Records supplied:
/-- No operation completes before its port time is over (R160; log 3). The completions that write a stored page leave
it valid with the content taken at the start (R155, R160, R164); a record write answers the RLCK or CLRH that waited
for it (R118, R123). FETCH_READ_COMPLETE: the page read is in the buffer with its flag, chunk 0 is answered, and
chunk 1 is the next (R155, R171). -/
def Obligations.StoreCompletions : Prop :=
  (∀ (s : State), s.powered = true → s.store.portTimer.due s.now = false →
    ∀ c ∈ [Instr.recordWriteComplete, .managementWriteComplete, .eraseComplete, .fetchReadComplete, .checkStepComplete,
        .repairWriteComplete], exec c s = .next (renewOrder s))
  ∧ ∀ (s : State) (p q c n : Nat) (content : Content), s.powered = true → p < 21 → s.store.portTimer.due s.now = true →
    (∀ answers, s.store.op = some (.recordWrite p content answers) →
      ∃ t, exec .recordWriteComplete s = .next t
        ∧ storedOf t p = { content := content, check := checkWord content } ∧ (∀ x, x < 21 → x ≠ p → storedOf t x = storedOf s x)
        ∧ t.store.op = none ∧ t.seq = s.seq
        ∧ (answers = true → s.mgmt.wait = .rlck → p = 14 → UtqForm s.relay.utq →
            Answered t 0x0A .done [] ∧ t.mgmt.wait = .nothing)
        ∧ (answers = true → s.mgmt.wait = .clrh [p] → UtqForm s.relay.utq →
            Answered t 0x0B .done [] ∧ t.mgmt.wait = .nothing)
        ∧ (answers = false ∨ s.mgmt.wait = .nothing → t.mgmt = s.mgmt ∧ t.relay = s.relay))
    ∧ (s.store.op = some (.repair p content) →
        ∃ t, exec .repairWriteComplete s = .next t
          ∧ storedOf t p = { content := content, check := checkWord content } ∧ (∀ x, x < 21 → x ≠ p → storedOf t x = storedOf s x)
          ∧ t.store.op = none ∧ t.store.sweepTimer = .running (s.now + 5000)
          ∧ t.store.sweepPos = (if s.store.sweepPos = 20 then 0 else s.store.sweepPos + 1)
          ∧ t.seq = s.seq ∧ t.mgmt = s.mgmt ∧ t.store.copies = s.store.copies)
    ∧ (s.store.op = some (.fetch p) → s.mgmt.transfer = .fetching q c n →
        UtqForm s.relay.utq →
        ∃ t, exec .fetchReadComplete s = .next t
          ∧ t.mgmt.transfer = .fetching q 1 n ∧ t.mgmt.idle = .running (s.now + 10000)
          ∧ t.mgmt.buffer =
              (if (storedOf s p).ok then (storedOf s p).content
               else if p < 14 then (factoryOf s p).content else pageOf s p)
          ∧ t.mgmt.fetchFactory = (if p < 14 then !(storedOf s p).ok else decide (19 ≤ p))
          ∧ Answered t 0x07 .done (byteOf (if t.mgmt.fetchFactory then 128 else 0) :: slice t.mgmt.buffer 0 16)
          ∧ t.store.op = none ∧ t.seq = s.seq)

/-- MANAGEMENT_WRITE_COMPLETE and ERASE_COMPLETE of a page: the page is stored or left invalid, the answer is
Done, and the working copy is installed, or deferred for a safety page outside STBY, LOCK and FLCK (R161, R162). The
first write of a pair asks for the second, and the second installs or defers both pages together (R159). A replaced
binding page rebinds the channels whose bindings differ, keeping their times (R16); a replaced Schedule lowers the
failure count to its recycle limit and works out the effective rate (R31, R61); replaced Limits clamp a Live or Stale
target again (R25). -/
def Obligations.WriteInstallsOrDefers : Prop :=
  ∀ (s : State) (p : Nat) (content : Content), s.powered = true → p < 14 → UtqForm s.relay.utq →
    s.store.portTimer.due s.now = true →
    (s.store.op = some (.write p content .single) →
      ∃ t, exec .managementWriteComplete s = .next t
        ∧ storedOf t p = { content := content, check := checkWord content } ∧ (∀ q, q < 21 → q ≠ p → storedOf t q = storedOf s q)
        ∧ t.store.op = none
        ∧ (p ≤ 10 → s.seq.sup.quiet = false →
            copyOf t p = { copyOf s p with deferred := true } ∧ t.seq = s.seq ∧ Answered t 0x07 .done [3])
        ∧ (10 < p ∨ s.seq.sup.quiet = true → deferredPages s = [] →
            copyOf t p = { content := content, check := checkWord content, source := .installer, deferred := false }))
    ∧ (s.store.op = some (.erase p) →
      ∃ t, exec .eraseComplete s = .next t
        ∧ (storedOf t p).ok = false ∧ (∀ q, q < 21 → q ≠ p → storedOf t q = storedOf s q) ∧ t.store.op = none
        ∧ (p ≤ 10 → s.seq.sup.quiet = false →
            copyOf t p = { copyOf s p with deferred := true } ∧ t.seq = s.seq ∧ Answered t 0x09 .done [])
        ∧ (10 < p ∨ s.seq.sup.quiet = true → deferredPages s = [] →
            copyOf t p =
              { content := (factoryOf s p).content, check := checkWord (factoryOf s p).content, source := .factory
                deferred := false }))
    ∧ (s.store.op = some (.write p content .first) →
      ∃ t, exec .managementWriteComplete s = .next t
        ∧ storedOf t p = { content := content, check := checkWord content } ∧ (∀ q, q < 21 → q ≠ p → storedOf t q = storedOf s q)
        ∧ t.store.op = none ∧ t.store.mgmtClaim = some (.write 1 .second) ∧ t.store.copies = s.store.copies
        ∧ t.mgmt = s.mgmt ∧ t.relay = s.relay ∧ t.seq = s.seq)
    ∧ (s.store.op = some (.write 1 content .second) →
      ∃ t, exec .managementWriteComplete s = .next t
        ∧ storedOf t 1 = { content := content, check := checkWord content } ∧ (∀ q, q < 21 → q ≠ 1 → storedOf t q = storedOf s q)
        ∧ t.store.op = none ∧ t.store.heldIdentity = none
        ∧ (s.seq.sup.quiet = false →
            copyOf t 0 = { copyOf s 0 with deferred := true } ∧ copyOf t 1 = { copyOf s 1 with deferred := true }
              ∧ t.seq = s.seq ∧ Answered t 0x07 .done [3])
        ∧ (s.seq.sup.quiet = true → deferredPages s = [] →
            copyOf t 1 = { content := content, check := checkWord content, source := .installer, deferred := false }
              ∧ ((storedOf s 0).ok = true →
                  copyOf t 0 =
                    { content := (storedOf s 0).content, check := checkWord (storedOf s 0).content, source := .installer
                      deferred := false })))
    ∧ (s.store.op = some (.write p content .single) → s.seq.sup.quiet = true → deferredPages s = [] →
        (s.seq.sup = .stby → requests s = false) →
      ∃ t, exec .managementWriteComplete s = .next t
        ∧ (2 ≤ p → p ≤ 5 → ∀ k : Fin 14,
            if bindingBytes (pageOf t) k.val = bindingBytes (pageOf s) k.val then chan t k = chan s k else Rebound s t k)
        ∧ (p = 8 → content ≠ pageOf s 8 →
            t.seq.failCount =
                (if (schedule t).recycleLimit < s.seq.failCount then (schedule t).recycleLimit else s.seq.failCount)
              ∧ t.demand.rate =
                  clampNat (schedule t).lowFire (schedule t).highFire
                    (if s.demand.heatCall then (if s.demand.state = .live then s.demand.level.getD 0 else 0)
                     else (schedule t).lowFire))
        ∧ (p = 9 → content ≠ pageOf s 9 →
            t.demand.target =
              if s.demand.state = .absent then s.demand.target
              else s.demand.target.map
                (fun x =>
                  if x < (limits t).targetMin then (limits t).targetMin
                  else if (limits t).targetMax < x then (limits t).targetMax else x)))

What to work on:
Return exactly the lines above from the line that has "exec .recordWriteComplete s = .next t" through the line that has "Answered t 0x0A", inclusive, and nothing else.

Task answer:
      ∃ t, exec .recordWriteComplete s = .next t
        ∧ storedOf t p = { content := content, check := checkWord content } ∧ (∀ x, x < 21 → x ≠ p → storedOf t x = storedOf s x)
        ∧ t.store.op = none ∧ t.seq = s.seq
        ∧ (answers = true → s.mgmt.wait = .rlck → p = 14 → UtqForm s.relay.utq →
            Answered t 0x0A .done [] ∧ t.mgmt.wait = .nothing)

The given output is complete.